→ **Exercise**
Look through the records, and whenever a line includes the word "buildMerged", copy it.

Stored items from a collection
-- ==== Sys2Proof/Laws/BuildTree.lean ====
section
/-! SUPPORT. The cases of BUILD, and the tree a successful BUILD leaves (R29, R135 to R138, R142). -/

namespace Sys2Proof.Machine

/-! ## The cases -/

theorem mem_nonzeroLeaves {freq : Vector Nat 256} {i : Fin 511} :
    i ∈ nonzeroLeaves freq ↔ ∃ b : Symbol, i = symbolLeaf b ∧ freq[b.toNat]'b.isLt ≠ 0 := by
  simp only [nonzeroLeaves, List.mem_map, List.mem_filter, decide_eq_true_eq]
  constructor
  · rintro ⟨⟨n, k⟩, ⟨hm, hn⟩, rfl⟩
    obtain ⟨hk, e⟩ := List.mem_zipIdx' hm
    have hk' : k < 256 := by simpa using hk
    refine ⟨BitVec.ofNat 8 k, ?_, ?_⟩
    · apply Fin.ext
      simp [arenaIndex]
      omega
    · have : n = freq[k] := by simpa using e
      simp only [BitVec.toNat_ofNat, Nat.mod_eq_of_lt hk']
      rw [← this]
      exact hn
  · rintro ⟨b, rfl, hb⟩
    have hlt := b.isLt
    refine ⟨(freq[b.toNat], b.toNat), ⟨?_, hb⟩, ?_⟩
    · rw [List.mk_mem_zipIdx_iff_getElem?]
      simp
    · apply Fin.ext
      simp [arenaIndex]
      omega

theorem length_filter_zipIdx (l : List Nat) (k : Nat) :
    ((l.zipIdx k).filter fun p => decide (p.1 ≠ 0)).length = (l.filter fun n => decide (n ≠ 0)).length := by
  induction l generalizing k with
  | nil => rfl
  | cons n ns ih =>
    rw [List.zipIdx_cons, List.filter_cons, List.filter_cons]
    by_cases h : n = 0
    · simpa [h] using ih (k + 1)
    · simpa [h] using ih (k + 1)

theorem length_nonzeroLeaves (freq : Vector Nat 256) : (nonzeroLeaves freq).length = countNonzero freq := by
  rw [nonzeroLeaves, List.length_map, length_filter_zipIdx]; rfl

theorem State.distinctSymbols_eq (s : State) : s.distinctSymbols = countNonzero s.freq := rfl

/-- BUILD with no counted symbol (R135). -/
theorem execBuild_none {s : State} (h : countNonzero s.freq = 0) :
    execBuild s = raise s.initBuild .degenerateTree 0 := by
  rw [← length_nonzeroLeaves, List.length_eq_zero_iff] at h
  simp only [execBuild, h]

/-- BUILD with one counted symbol (R136). -/
theorem execBuild_one {s : State} (h : countNonzero s.freq = 1) :
    ∃ b : Symbol, s.freqAt b ≠ 0 ∧ (∀ c, c ≠ b → s.freqAt c = 0) ∧
      execBuild s = finish (s.buildSingle (symbolLeaf b)) 256 := by
  rw [← length_nonzeroLeaves] at h
  obtain ⟨i, hi⟩ := List.length_eq_one_iff.1 h
  obtain ⟨b, rfl, hb⟩ := mem_nonzeroLeaves.1 (hi ▸ List.mem_singleton.2 rfl)
  refine ⟨b, hb, fun c hc => ?_, by simp only [execBuild, hi]⟩
  by_contra h0
  have : symbolLeaf c ∈ nonzeroLeaves s.freq := mem_nonzeroLeaves.2 ⟨c, rfl, h0⟩
  rw [hi, List.mem_singleton] at this
  exact hc (symbolLeaf_inj this)

/-- BUILD with two or more counted symbols (R134, R137). -/
theorem execBuild_many {s : State} (h : 2 ≤ countNonzero s.freq) :
    execBuild s = finish s.buildMerged ((mergeLoop 256 (freshArena s.freq) 256).2 - 1) := by
  rw [← length_nonzeroLeaves] at h
  match e : nonzeroLeaves s.freq with
  | [] => rw [e] at h; simp at h
  | [_] => rw [e] at h; simp at h
  | _ :: _ :: _ => simp only [execBuild, e]

theorem countNonzero_eq_zero {freq : Vector Nat 256} :
    countNonzero freq = 0 ↔ ∀ b : Symbol, freq[b.toNat]'b.isLt = 0 := by
  rw [← length_nonzeroLeaves, List.length_eq_zero_iff, List.eq_nil_iff_forall_not_mem]
  constructor
  · intro h b
    by_contra hb
    exact h _ (mem_nonzeroLeaves.2 ⟨b, rfl, hb⟩)
  · intro h i hi
    obtain ⟨b, _, hb⟩ := mem_nonzeroLeaves.1 hi
    exact hb (h b)

theorem filter_zipIdx_nodup (l : List Nat) : ∀ k, ((l.zipIdx k).map Prod.snd).Nodup := by
  intro k
  rw [List.zipIdx_map_snd]
  exact List.nodup_range'

theorem nonzeroLeaves_nodup (freq : Vector Nat 256) : (nonzeroLeaves freq).Nodup := by
  have h := (filter_zipIdx_nodup freq.toList 0).sublist
    ((List.filter_sublist (p := fun p : Nat × Nat => decide (p.1 ≠ 0)) (l := freq.toList.zipIdx)).map Prod.snd)
  rw [nonzeroLeaves, ← Function.comp_def arenaIndex Prod.snd, ← List.map_map]
  refine List.Nodup.map_on ?_ h
  intro x hx y hy e
  obtain ⟨⟨n, k⟩, hp, rfl⟩ := List.mem_map.1 hx
  obtain ⟨⟨n', k'⟩, hp', rfl⟩ := List.mem_map.1 hy
  have hk : k < 256 := by simpa using (List.mem_zipIdx' (List.mem_of_mem_filter hp)).1
  have hk' : k' < 256 := by simpa using (List.mem_zipIdx' (List.mem_of_mem_filter hp')).1
  have := congrArg Fin.val e
  simp [arenaIndex] at this
  omega

/-- Exactly one nonzero count. -/
theorem countNonzero_eq_one {freq : Vector Nat 256} {b : Symbol} (hb : freq[b.toNat]'b.isLt ≠ 0)
    (h : ∀ c : Symbol, c ≠ b → freq[c.toNat]'c.isLt = 0) : countNonzero freq = 1 := by
  rw [← length_nonzeroLeaves]
  have hmem : symbolLeaf b ∈ nonzeroLeaves freq := mem_nonzeroLeaves.2 ⟨b, rfl, hb⟩
  have hall : ∀ i ∈ nonzeroLeaves freq, i = symbolLeaf b := by
    intro i hi
    obtain ⟨c, rfl, hc⟩ := mem_nonzeroLeaves.1 hi
    by_contra hne
    exact hc (h c fun e => hne (by rw [e]))
  have hle := (List.nodup_replicate (n := (nonzeroLeaves freq).length) (a := symbolLeaf b)).1
    (by rw [← List.eq_replicate_of_mem hall]; exact nonzeroLeaves_nodup freq)
  have := List.length_pos_of_mem hmem
  omega

/-! ## The merged tree -/

/-- The arena of two or more symbols: the loop's invariant, with ROOT the one slot left active, then consumed. -/
theorem mergedArena_spec {freq : Vector Nat 256} (h : 2 ≤ countNonzero freq) :
    ∃ a' i, Merging freq a' (255 + countNonzero freq) ∧ i.val + 1 = 255 + countNonzero freq ∧
      a'[i].active = true ∧ (∀ k : Fin 511, k ≠ i → a'[k].active = false) ∧
      mergeLoop 256 (freshArena freq) 256 = (a'.consume i, 255 + countNonzero freq) := by
  have hN := countNonzero_le freq
  have ht : tally liveOne (freshArena freq) = countNonzero freq := tally_liveOne_fresh freq
  obtain ⟨a', i, hm, _, hia, hall, e⟩ := mergeLoop_spec 256 (Merging.fresh freq) (by omega) (by omega)
  obtain ⟨j, hj, hja⟩ := hm.top (by omega)
  have hij : j = i := by
    by_contra hne
    rw [hall j hne] at hja
    exact absurd hja (by simp)
  subst hij
  exact ⟨a', j, hm, hj, hia, hall, e⟩

theorem Merging.descends {freq : Vector Nat 256} {a : Arena} {n : Nat} (h : Merging freq a n) : a.Descends where
  high i l r hc := (h.children_lt hc).1
  below i l r hc := by
    obtain ⟨h₁, h₂⟩ := h.children_lt hc
    obtain ⟨l', r', hc', hl, hr, _⟩ := h.inner i h₁ h₂
    rw [hc] at hc'
    obtain ⟨rfl, rfl⟩ := Prod.mk.inj (Option.some.inj hc')
    exact ⟨hl, hr⟩

/-- The weights of the slots that are not active, apart from ROOT's, add up to nothing live: ROOT's weight is the sum
of the counts (R29, R142). -/
theorem Merging.rootWeight {freq : Vector Nat 256} {a : Arena} {n : Nat} {i : Fin 511} (h : Merging freq a n)
    (hia : a[i].active = true) (hall : ∀ k : Fin 511, k ≠ i → a[k].active = false) :
    a[i].weight = freq.toList.sum := by
  have h₁ := tally_consume liveWeight liveWeight_inactive a i
  have h₂ : tally liveWeight (a.consume i) = 0 := tally_eq_zero fun k => liveWeight_inactive _ (by
    rw [consume_active]
    by_cases hk : k = i
    · simp [hk]
    · rw [hall k hk, Bool.and_false])
  rw [h₂, h.weight, liveWeight, if_pos hia] at h₁
  omega

/-- Every node of the finished arena with nonzero weight lies on a path from ROOT. -/
theorem Merging.reach {freq : Vector Nat 256} {a : Arena} {n : Nat} {i : Fin 511} (h : Merging freq a n)
    (hall : ∀ k : Fin 511, k ≠ i → a[k].active = false) (k : Fin 511) (hk : a[k].weight ≠ 0) :
    ∃ xs, a.follow i xs = some k := by
  by_cases e : k = i
  · exact ⟨[], by rw [e]; rfl⟩
  · have hu : a[k].consumed = true := by
      have := hall k e
      by_contra hc
      have hc : a[k].consumed = false := by simpa using hc
      rw [(Node.active_iff _).2 ⟨hc, hk⟩] at this
      exact absurd this (by simp)
    obtain ⟨_, p, hp, hcp⟩ := h.parent k hu
    obtain ⟨l, r, hc, hlr⟩ := Arena.childOf_iff.1 hcp
    have hb := h.descends.below p l r hc
    have hlt : k < p := by rcases hlr with rfl | rfl; exacts [hb.1, hb.2]
    obtain ⟨h₁, h₂⟩ := h.children_lt hc
    obtain ⟨_, _, _, _, _, _, _, hw0, _⟩ := h.inner p h₁ h₂
    obtain ⟨xs, hxs⟩ := Merging.reach h hall p hw0
    rcases hlr with rfl | rfl
    · exact ⟨xs ++ [false], Arena.follow_snoc.2 ⟨p, k, r, hxs, hc, by simp⟩⟩
    · exact ⟨xs ++ [true], Arena.follow_snoc.2 ⟨p, l, k, hxs, hc, by simp⟩⟩
termination_by 511 - k.val
decreasing_by have := p.isLt; have := Fin.lt_def.1 hlt; omega

theorem follow_consume (a : Arena) (i k : Fin 511) (xs : List Bool) : (a.consume i).follow k xs = a.follow k xs := by
  induction xs generalizing k with
  | nil => rfl
  | cons x xs ih =>
    rw [Arena.follow, Arena.follow, consume_children]
    cases a[k].children with
    | none => rfl
    | some p => obtain ⟨l, r⟩ := p; exact ih _

/-- From the shape of the tree, a leaf's depth is between 1 and 255 (R29, R160). -/
theorem depth_of_descends {s : State} (h : s.arena.Descends) (hr : ∀ r, s.root = some r → 256 ≤ r.val)
    (xs : List Bool) (b : Symbol) (hl : s.leadsTo xs b) : 1 ≤ xs.length ∧ xs.length ≤ 255 := by
  obtain ⟨hf, _⟩ := hl
  obtain ⟨r, hroot, hf⟩ := Option.bind_eq_some_iff.1 hf
  have hb := b.isLt
  have hr' := r.isLt
  rcases h.path_length hf with rfl | hlen
  · rw [Arena.follow_nil] at hf
    have := congrArg Fin.val (Option.some.inj hf)
    rw [symbolLeaf_val] at this
    have := hr r hroot
    omega
  · constructor
    · cases xs with
      | nil =>
        rw [Arena.follow_nil] at hf
        have := congrArg Fin.val (Option.some.inj hf)
        rw [symbolLeaf_val] at this
        have := hr r hroot
        omega
      | cons => simp
    · omega

/-- BUILD with two or more counted symbols leaves a tree (R29). -/
theorem State.buildMerged_treeOk (s : State) (h : 2 ≤ countNonzero s.freq) : s.buildMerged.TreeOk := by
  obtain ⟨a', i, hm, hi, hia, hall, e⟩ := mergedArena_spec h
  have hN := countNonzero_le s.freq
  have ha : s.buildMerged.arena = a'.consume i := by simp only [State.buildMerged, e]
  have hn : s.buildMerged.nextFree = 255 + countNonzero s.freq := by simp only [State.buildMerged, e]
  have hr : s.buildMerged.root = some i := by
    simp only [State.buildMerged, e]
    congr 1
    apply Fin.ext
    simp only [arenaIndex, Fin.val_ofNat]
    omega
  have hf : s.buildMerged.freq = s.freq := rfl
  have hd : s.buildMerged.arena.Descends := by
    rw [ha]
    refine ⟨fun k l r hc => ?_, fun k l r hc => ?_⟩ <;> rw [consume_children] at hc
    exacts [hm.descends.high k l r hc, hm.descends.below k l r hc]
  refine
    { root := ⟨i, hr, by omega, by rw [hn]; omega⟩
      internal := fun k => ?_
      merged := fun k l r hc => ?_
      oneParent := fun c k k' hk hk' => ?_
      leaves := fun b => ?_
      total := fun r h' => ?_
      depth := depth_of_descends hd fun r h' => ?_
      reach := fun b hb => ?_ }
  · have hc : s.buildMerged.arena[k].children = a'[k].children := by rw [ha, consume_children]
    rw [hc, hn]
    constructor
    · intro hk
      obtain ⟨⟨l, r⟩, hc⟩ := Option.isSome_iff_exists.1 hk
      exact hm.children_lt hc
    · rintro ⟨h₁, h₂⟩
      obtain ⟨l, r, hc, _⟩ := hm.inner k h₁ h₂
      rw [hc]; rfl
  · rw [ha, consume_children] at hc
    obtain ⟨h₁, h₂⟩ := hm.children_lt hc
    obtain ⟨l', r', hc', hl, hr', hlr, hw, _⟩ := hm.inner k h₁ h₂
    rw [hc] at hc'
    obtain ⟨rfl, rfl⟩ := Prod.mk.inj (Option.some.inj hc')
    refine ⟨hl, hr', hlr, ?_⟩
    rw [ha, consume_weight, consume_weight, consume_weight, hw]
  · rw [ha] at hk hk'
    rw [Arena.childOf_iff] at hk hk'
    simp only [consume_children] at hk hk'
    exact hm.one c k k' (Arena.childOf_iff.2 hk) (Arena.childOf_iff.2 hk')
  · rw [ha, consume_weight, (hm.leafShape b).2]; rfl
  · rw [hr] at h'
    obtain rfl := Option.some.inj h'
    rw [ha, consume_weight, hm.rootWeight hia hall]; rfl
  · rw [hr] at h'
    obtain rfl := Option.some.inj h'
    omega
  · have hw : a'[symbolLeaf b].weight ≠ 0 := by rw [(hm.leafShape b).2]; exact hb
    obtain ⟨xs, hxs⟩ := hm.reach hall (symbolLeaf b) hw
    refine ⟨xs, ?_, ?_⟩
    · rw [State.followRoot, hr]
      show s.buildMerged.arena.follow i xs = _
      rw [ha, follow_consume, hxs]
    · rw [ha, consume_children]; exact (hm.leafShape b).1

end Sys2Proof.Machine
end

→ **Task answer**
    execBuild s = finish s.buildMerged ((mergeLoop 256 (freshArena s.freq) 256).2 - 1) := by
theorem State.buildMerged_treeOk (s : State) (h : 2 ≤ countNonzero s.freq) : s.buildMerged.TreeOk := by
  have ha : s.buildMerged.arena = a'.consume i := by simp only [State.buildMerged, e]
  have hn : s.buildMerged.nextFree = 255 + countNonzero s.freq := by simp only [State.buildMerged, e]
  have hr : s.buildMerged.root = some i := by
    simp only [State.buildMerged, e]
  have hf : s.buildMerged.freq = s.freq := rfl
  have hd : s.buildMerged.arena.Descends := by
  · have hc : s.buildMerged.arena[k].children = a'[k].children := by rw [ha, consume_children]
      show s.buildMerged.arena.follow i xs = _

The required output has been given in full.